PublishDate = node |> elementAsDateTimeOffset "pubDate"
Description = node |> descriptionText
}
// Load the document and begin parsing
let document = XmlDocument()
document.LoadXml input
let rss = document.DocumentElement
let channelNode = rss.FirstChild
let items =
channelNode.ChildNodes
|> Seq.cast<XmlNode>
|> Seq.filter (fun node -> node.Name.Equals "item")
|> Seq.map itemNodeToItem
let channel = {
Title = channelNode |> titleText
Link = channelNode |> linkUri
Description = channelNode |> descriptionText
LastBuildDate = channelNode |> elementAsDateTimeOffset "lastBuildDate"
Items = items
}
let version =
(rss.Attributes.ItemOf "version").Value
|> Double.Parse
let rssFeed = {Version = version; Channel = channel}
rssFeed
Controllers/BlogController.fs
namespace theupsyde.Controllers
open System
open System.Collections.Generic
open System.Linq
open System.Threading.Tasks
open Microsoft.AspNetCore.Mvc
open Rss
open System.Net
type BlogController () =
inherit Controller()
let fetchUrl url = async {
let req = WebRequest.Create(Uri(url))
use! resp = req.GetResponseAsync() |> Async.AwaitTask
use stream = resp.GetResponseStream()
use reader = new IO.StreamReader(stream)
return reader.ReadToEnd()
}
let rssFeed =
fetchUrl "https://christopherjmcclellan.wordpress.com/feed/"
|> Async.RunSynchronously
|> Rss.parse
let recent =
rssFeed.Channel.Items
member this.Index () =
this.View(rssFeed.Channel)
member this.Recent() =
this.PartialView("BlogPosts", recent)
member this.Latest () =
let latest =
recent
|> Seq.head
this.PartialView("BlogPost", latest)
2 Answers 2
The
Rss
helper functions are inside theparse
function, even though they don't use any of the state inside that scope. Consider moving these up to the module level, even though they are not used anywhere else. By doing this the main function is shorter and easier to follow. You could also make those functions private when you pull them out.Seq.cast
can throw an exception. Even though you know that every item will be anXmlNode
in this case, it can be safer to filter out objects that are not of the required type while casting. Unfortunately, F# doesn't have a function for this in theSeq
module but you can always use the one already in .NET:channelNode.ChildNodes |> System.Linq.Enumerable.OfType<XmlNode>
You fetch the RSS feed in the constructor of
BlogController
. This will happen once for each request. UsingAsync.RunSynchronously
will block a thread, so you lose the benefit of usingAsync
in the first place. You should avoidAsync.RunSynchronously
whenever you can. You can pull out the RSS fetching and parsing into another function that returns anasync
. Call this function from each controller method, do more async processing if necessary and then useAsync.StartAsTask
to return a task from the method. ASP.NET will then be able to run your code without unnecessary blocking.
EDIT:
I'm not too familiar with ASP.NET MVC, but based on this issue I think something like this should work:
let fetchRss() = async {
let! content = fetchUrl "https://christopherjmcclellan.wordpress.com/feed/"
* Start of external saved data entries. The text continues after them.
-- ==== Sys2Proof/Machine/Pair.lean ====
section
/-! DEFINITION. The redundant pair: the halter line and the reins, heartbeats, mirroring, resync and takeover (R393 to
R415). -/

namespace Sys2Proof.Machine

/-! ### The halter line and the reins (R394 to R400) -/

/-- Is this module in plane B (R390)? -/
def inPlaneB (b : Block) : Bool := bit (regGet b 0x300000) 2

/-- Drives the reins request onto the halter line (R396). -/
def setReq (b : Block) (v : Bool) : Block :=
  if b.pair.request = v then b else emit (pairMod b (fun x => { x with request := v })) (.halter v (!v))

/-- Claims the reins: plane B only while the partner's request reads deasserted (R398). -/
def claimReins (b : Block) : Block := if inPlaneB b && b.pair.reads then b else setReq b true

/-- A function's units leave or enter ready, all at once. -/
def setUnits (b : Block) (f n : Nat) (v : Bool) : Block := (List.range n).foldl (fun b u => setReady b f u v) b

/-- The compute die and the tiers power off (R394, R415). -/
def dieOff (b : Block) : Block := setUnits (setUnits b 4 80 false) 3 4 false

/-- They power up and report ready (R411). -/
def dieOn (b : Block) : Block := setUnits (setUnits b 3 4 true) 4 80 true

/-- Every paddock and session that the module holds goes, without a completion. -/
def dropWork (b : Block) : Block :=
  let b := (loadedPads b).foldl freePad b
  let b := hbmMod b (fun h => { h with pt := [], spillFree := h.spillFree ++ h.spillUsed, spillUsed := [], spilling := [], recalling := false })
  { b with sess := { b.sess with slots := [] } }

/-- Work that an unpaired module holds when it becomes standby is handed back (R30). -/
def handBack (b : Block) : Block :=
  (loadedPads b).foldl (fun b p =>
    if (padGet b p).waiters ≠ [] ∧ (padGet b p).st = .loading then abandonLoad b p 0x0104 0 else forceOff b p) b

/-- What is to be written for the ended turns of slot `n`, the oldest first, from the entries held back for it; `a` holds the records
of the first of them. -/
def orphansOf (n ring node : Nat) : List Turn → List Entry → List (Nat × Nat × Nat) → List Orphan
  | t :: ts, .record _ seq token flags :: es, a => orphansOf n ring node (t :: ts) es (a ++ [(seq, token, flags)])
  | t :: ts, .closing _ status flags :: es, a => ⟨n, ring, node, t, a, status, flags⟩ :: orphansOf n ring node ts es []
  | ts, _ :: es, a => orphansOf n ring node ts es a
  | _, [], _ => []

/-- The entries that the pair holds back for a slot. -/
def pairEntries (b : Block) (n : Nat) : List Entry :=
  (b.pair.held.map (·.2)).filter (fun e => match e with
    | .closing m _ _ => decide (m = n)
    | .record m _ _ _ => decide (m = n)
    | _ => false)

/-- The turns that have been handed back stay, without their sessions, until all of each is written (R30, R33, log 139). -/
def keepOrphans (b : Block) : Block :=
  pairMod b (fun x => { x with orphans := x.orphans ++ b.sess.slots.flatMap (fun e =>
    orphansOf e.1 e.2.ring e.2.node e.2.turns (e.2.held ++ pairEntries b e.1) []) })

/-- The module becomes standby (R394): work that no partner carries on is handed back (log 139). -/
def becomeStandby (b : Block) : Block :=
  let b := dropWork (if b.pair.alone then keepOrphans (handBack b) else b)
  flushOrphans (dieOff (pairMod b (fun x => { x with role := 2, fresh := true, armed := false, items := [], cover := [], tags := [],
                                                      resync := false, phase := none, held := [] })))

/-- The module takes the reins: it is active, under an epoch above every one it has seen (R394, R400). -/
def takeReins (b : Block) : Block :=
  pairMod b (fun x => { x with role := 1, epoch := max x.epoch x.seen + 1, seen := max x.epoch x.seen + 1, alone := false })

/-- Everything that has not been written is discarded (R415). -/
def discardHeld (b : Block) : Block :=
  let b := pairMod b (fun x => { x with held := [], orphans := [] })
  let b := hostMod b (fun h => { h with pairs := tmapAll RPair.init h.pairs (fun _ x => { x with held := [], replay := [] }) })
  { b with sess := { b.sess with slots := tmapAll Slot.free b.sess.slots (fun _ z => { z with held := [] }) } }

/-- The module becomes deposed (R398, R415): it fences its paddocks, discards what is not written, raises `REINS_LOST` and
powers its compute die off. -/
def depose (b : Block) : Block :=
  let b := pairMod ((loadedPads b).foldl fencePad b) (fun x => { x with role := 4, armed := false, resync := false })
  dieOff (raise (setReq (discardHeld b) false) 0x3B7 contained 0 0 0 0 .pair)

/-- A takeover is refused or given up (R410). -/
def refuseTakeover (b : Block) : Block :=
  let b := if b.pair.role = 3 then dieOff b else b
  raise (pairMod b (fun x => { x with role := if x.role = 3 then 2 else x.role, phase := none })) 0x3B8 corrected 0 0 0 0 .none

/-- The gate has opened: what sessions hold back is written, as far as it can be (R33). -/
def flushAll (b : Block) : Block := flushOrphans ((b.sess.slots.map (·.1)).foldl flushSlot b)

/-- The role follows the line (R394, R398). -/
def settleRole (b : Block) : Block :=
  let b := if inPlaneB b && b.pair.reads && !b.pair.broken && decide (b.pair.role ≠ 1) then setReq b false else b
  let x := b.pair
  if !pairOn b || x.broken then b
  else
    match x.role with
    | 0 =>
      if x.request then (if x.reads then b else flushAll (releaseHeld (takeReins b) 0))
      else if x.reads ∧ x.met then becomeStandby b else b
    | 1 => if x.reads then depose b else b
    | 3 => if x.reads then refuseTakeover b else b
    | _ => b

/-- The partner's rails change (R396, R398): equal rails show no request. -/
def halterChange (p n : Bool) (b : Block) : Block :=
  let b := pairMod b (fun x => { x with railP := p, railN := n })
  if p = n ∨ b.flt.fatal then b
  else if b.pair.broken then pairMod b (fun x => { x with reads := p })
  else settleRole (pairMod b (fun x => { x with reads := p }))

/-! ### Protection (R407, R408) -/

/-- F = 30 ms, in ns (R414). -/
def failoverNs : Nat := 30000000

/-- Bounds not yet met extend by F (R253, R408). -/
def extendTurns (b : Block) : Block :=
  { b with sess := { b.sess with slots := tmapAll Slot.free b.sess.slots (fun _ z =>
      { z with turns := z.turns.map (fun t => if t.ended.isSome then t else
          { t with firstDl := if t.written = 0 then t.firstDl + failoverNs else t.firstDl, bound := t.bound + failoverNs,
                   cdl := t.cdl + failoverNs }) }) } }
return Rss.parse content }
type BlogController() =
inherit Controller()
member this.Index() = async {
let! rss = fetchRss()
return this.View(rss.Channel) }
-
\$\begingroup\$ Thanks for the review. I was struggling with the async and I had a feeling I was blocking... Could I trouble you to show me what you mean? A small example of how to do it right would really help me out. \$\endgroup\$RubberDuck– RubberDuck2017年08月14日 11:01:04 +00:00Commented Aug 14, 2017 at 11:01
-
1\$\begingroup\$ @RubberDuck See my edit \$\endgroup\$TheQuickBrownFox– TheQuickBrownFox2017年08月14日 14:47:17 +00:00Commented Aug 14, 2017 at 14:47
-
\$\begingroup\$ Thanks. That was close. It needs to be something like
member this.Index () = Async.StartAsTask(async {...})
. It's a bit ugly, but properly converts the Async<'a> into a Task<T> and runs everything asynchronously. \$\endgroup\$RubberDuck– RubberDuck2017年08月16日 02:02:37 +00:00Commented Aug 16, 2017 at 2:02
So TheQuickBrownFox is spot on when they mention the potential exception with Seq.Cast<'T>
, and I want to talk about that and introduce a couple new operators to you.
The potential problem lies in the fact that it could be possible for an item to not be castable to XmlNode
, and then we throw exceptions which is usually frowned upon in F#, we would instead want to return an error state.
One of the many operators in F# is the :?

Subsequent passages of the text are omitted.